Clause 31 — relevant services

Part of Welfare Reform Bill (Programme) (No. 2) – in the House of Commons am 6:15 pm ar 10 Tachwedd 2009.

Danfonwch hysbysiad imi am ddadleuon fel hyn

Photo of Jonathan R Shaw Jonathan R Shaw Minister of State (Disabled People), Regional Affairs, Parliamentary Under-Secretary (Disabled People), Department for Work and Pensions 6:15, 10 Tachwedd 2009

It will be useful if I address amendments 34 to 37 first. These amendments restructure clause 33 and make subsequent changes to clauses 34 and 35 to reflect the restructuring of clause 33.

During the debates in this House and the other place, we listened carefully to the broad consensus that the wording of the Bill should more clearly signal the original policy intention that we set out in the welfare reform White Paper. The original wording of clause 33 was deliberately cast broadly to ensure that we could enable trailblazers to test innovative approaches to delivering the right to control. However, we recognise that the wording could set out more clearly that disabled people are at the centre of the right-to-control provisions.

Amendments 30 to 33, amendment 38 and amendments 44 to 49 remove the exclusion of adult social care for the trailblazers and create an order-making power with which the exclusion can be permanently removed depending on the results of a trailblazer evaluation. In the White Paper, we made clear our commitment to align adult community care services with the right to control.
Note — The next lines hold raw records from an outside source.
-- ==== Sys2Proof/Machine/Step.lean ====
section
/-! DEFINITION. One step: the command at the front of the queue, or a tick when none waits. -/

namespace Sys2Proof.Machine

/-- The command at the front of the queue is taken with the queue's rest in place; on an empty queue a tick of the
station's time base passes (DESIGN CHOICE, assumption log 1). -/
def step (s : State) : Host.Outcome State Fault Refusal :=
  match s.pending with
  | [] => .next s.tick
  | c :: rest => exec c { s with pending := rest }

/-- The command that the word spells, put at the front of the queue; no word spells one (assumption log 17). -/
def State.withFetchWord (s : State) (nbits w : Nat) : State :=
  match decodeTableWord nbits w with
  | none => s
  | some c => { s with pending := c :: s.pending }

end Sys2Proof.Machine
end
We also made clear our intention that disabled people will be at the centre of the right-to-control provisions. We outlined in Committee that adult community care services were originally excluded to avoid duplicating existing community care and direct payments legislation.

We have also made it clear that we deliberately cast the original wording of clause 33 broadly, to enable trailblazers to innovate and test the best ways to deliver the right to control. However, we recognise the importance of clarity in the Bill. We want the legislation to be clear, so that disabled people and local authorities know what the right to control means and what services are included. That is why we developed the amendments over the summer in co-production with Baroness Campbell of Surbiton and the Royal Association for Disability Rights to ensure that the legislation meets the needs of disabled people while retaining flexibility in delivering the right to control.
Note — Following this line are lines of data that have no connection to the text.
/-- R7, R15: a beacon of another period, or whose send phase is not below its period, sets PERIOD_MISMATCH and is used
for nothing, in LISTEN as in LOCKED. R15, R20: a stray sets STRAY and the count, and a lead stray its indicator; line
time goes on as it was. -/
def Obligations.BeaconNotAdopted : Prop :=
  (∀ (s : State) (source : Address) (cycle : Word) (phase period : Half),
    s.Heeds (.beacon source cycle phase period) → s.running = true → source ≠ s.cfl.address →
    (period.toNat ≠ s.period ∨ period.toNat ≤ phase.toNat) →
    exec (.beacon source cycle phase period) s = .next (s.accepted.setFlag .periodMismatch)) ∧
  (∀ (s : State) (source : Address) (cycle : Word) (phase period : Half),
    s.Heeds (.beacon source cycle phase period) → s.running = true → source ≠ s.cfl.address → s.ltu.sync = .locked →
    period.toNat = s.period → phase.toNat < period.toNat →
    let d := Instant.distance s.period s.now
      (Instant.add s.period { cycle := cycle, phase := phase.toNat } 95)
    (d < -(s.window : Int) →
      exec (.beacon source cycle phase period) s = .next ((s.accepted.setFlag .stray).count .strays)) ∧
    ((s.window : Int) < d → s.ltu.streak < s.strayLimit →
      ∃ t, exec (.beacon source cycle phase period) s = .next t ∧
        t.ltu = { s.ltu with leadStray := true } ∧
        t.fru = ((s.accepted.setFlag .stray).count .strays).fru ∧ t.lpi = s.accepted.lpi ∧
        t.sbs = s.sbs ∧ t.asc = s.asc ∧ t.dcu = s.dcu ∧ t.tvu = s.tvu ∧ t.llu = s.llu ∧ t.mku = s.mku ∧
        t.srh = s.srh ∧ t.cfl = s.cfl))

/-- R7, R153: adoption in LISTEN: the target instant of R14, LOCKED, the boundary of its cycle, the slot left as it is.
-/
def Obligations.BeaconAdoptedInListen : Prop :=
  ∀ (s : State) (source : Address) (cycle : Word) (phase period : Half),
    s.Heeds (.beacon source cycle phase period) → s.running = true → source ≠ s.cfl.address → s.ltu.sync = .listen →
    period.toNat = s.period → phase.toNat < period.toNat →
    let target := Instant.add s.period { cycle := cycle, phase := phase.toNat } 95
    ∃ t, exec (.beacon source cycle phase period) s = .next t ∧
      t.ltu = { s.ltu with instant := target, sync := .locked, listenCount := 0, lastSource := some source,
                           streak := 0, adopted := false, leadStray := false } ∧
      s.BoundaryTaken t target.cycle ∧ s.accepted.lpi.QuietStepTaken t.lpi ∧
      t.fru = s.accepted.fru ∧ t.asc = s.asc ∧ t.dcu = s.dcu ∧ t.mku = s.mku ∧ t.srh = s.srh ∧ t.cfl = s.cfl

/-- R15, R16, R19, R80, R153: a forward adoption: the line instant jumps to the target, a hold ends, the streak is 0,
an offered beacon is withdrawn, the boundary is taken when the jump enters another cycle, and the catch-up, a pass at
the target, leaves no head due; no flag is set and nothing counts as late. -/
def Obligations.BeaconAdoptedForward : Prop :=
  ∀ (s : State) (source : Address) (cycle : Word) (phase period : Half),
    s.Heeds (.beacon source cycle phase period) → s.running = true → source ≠ s.cfl.address → s.ltu.sync = .locked →
    period.toNat = s.period → phase.toNat < period.toNat →
    let target := Instant.add s.period { cycle := cycle, phase := phase.toNat } 95
    0 < Instant.distance s.period s.now target → Instant.distance s.period s.now target ≤ s.window →
    ∃ t, exec (.beacon source cycle phase period) s = .next t ∧
      t.ltu = { s.ltu with
        instant := target, hold := 0, streak := 0, lastSource := some source
        slot := if s.ltu.slot = .offered then .empty else s.ltu.slot
        adopted := decide (target.cycle = s.now.cycle)
        leadStray := s.ltu.leadStray && decide (target.cycle = s.now.cycle) } ∧
      (target.cycle = s.now.cycle → t.sbs = s.sbs ∧ t.tvu = s.tvu ∧ t.llu = s.llu ∧ t.lpi = s.accepted.lpi) ∧
      (target.cycle ≠ s.now.cycle → s.BoundaryTaken t target.cycle ∧ s.accepted.lpi.QuietStepTaken t.lpi) ∧
      s.PassTaken t target ∧ t.NoTimeHeadDue ∧ t.fru = s.accepted.fru ∧
      t.mku = s.mku ∧ t.srh = s.srh ∧ t.cfl = s.cfl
We have also worked across government to ensure that the amendments to include the alignment with adult community care services do not compromise the existing community care legislation. We tabled the amendments in the other place, where they received cross-party support, with Lord Freud and Baroness Thomas adding their names to them. Baroness Campbell thanked the Government for the genuinely co-productive approach that we adopted in developing the amendments. I hope that support for the amendments is as universal in this House as it was in the other place.

Amendments 39 to 43 are technical amendments that are necessary to ensure that where Welsh Ministers have Executive competence over funding streams, they can make secondary legislation to bring devolved funding streams and services within the right to control. It was always our intention that Welsh Ministers would have the ability to make regulations in relation to devolved funding streams and services. Amendments 39 to 43 are necessary to ensure that the legislation accurately reflects our intention.

In summary, the amendments in the group are designed to ensure that the provisions accurately reflect our policy intention that the right to control will deliver genuine choice and control to disabled people over certain state funding that they receive. I commend the amendment to the House.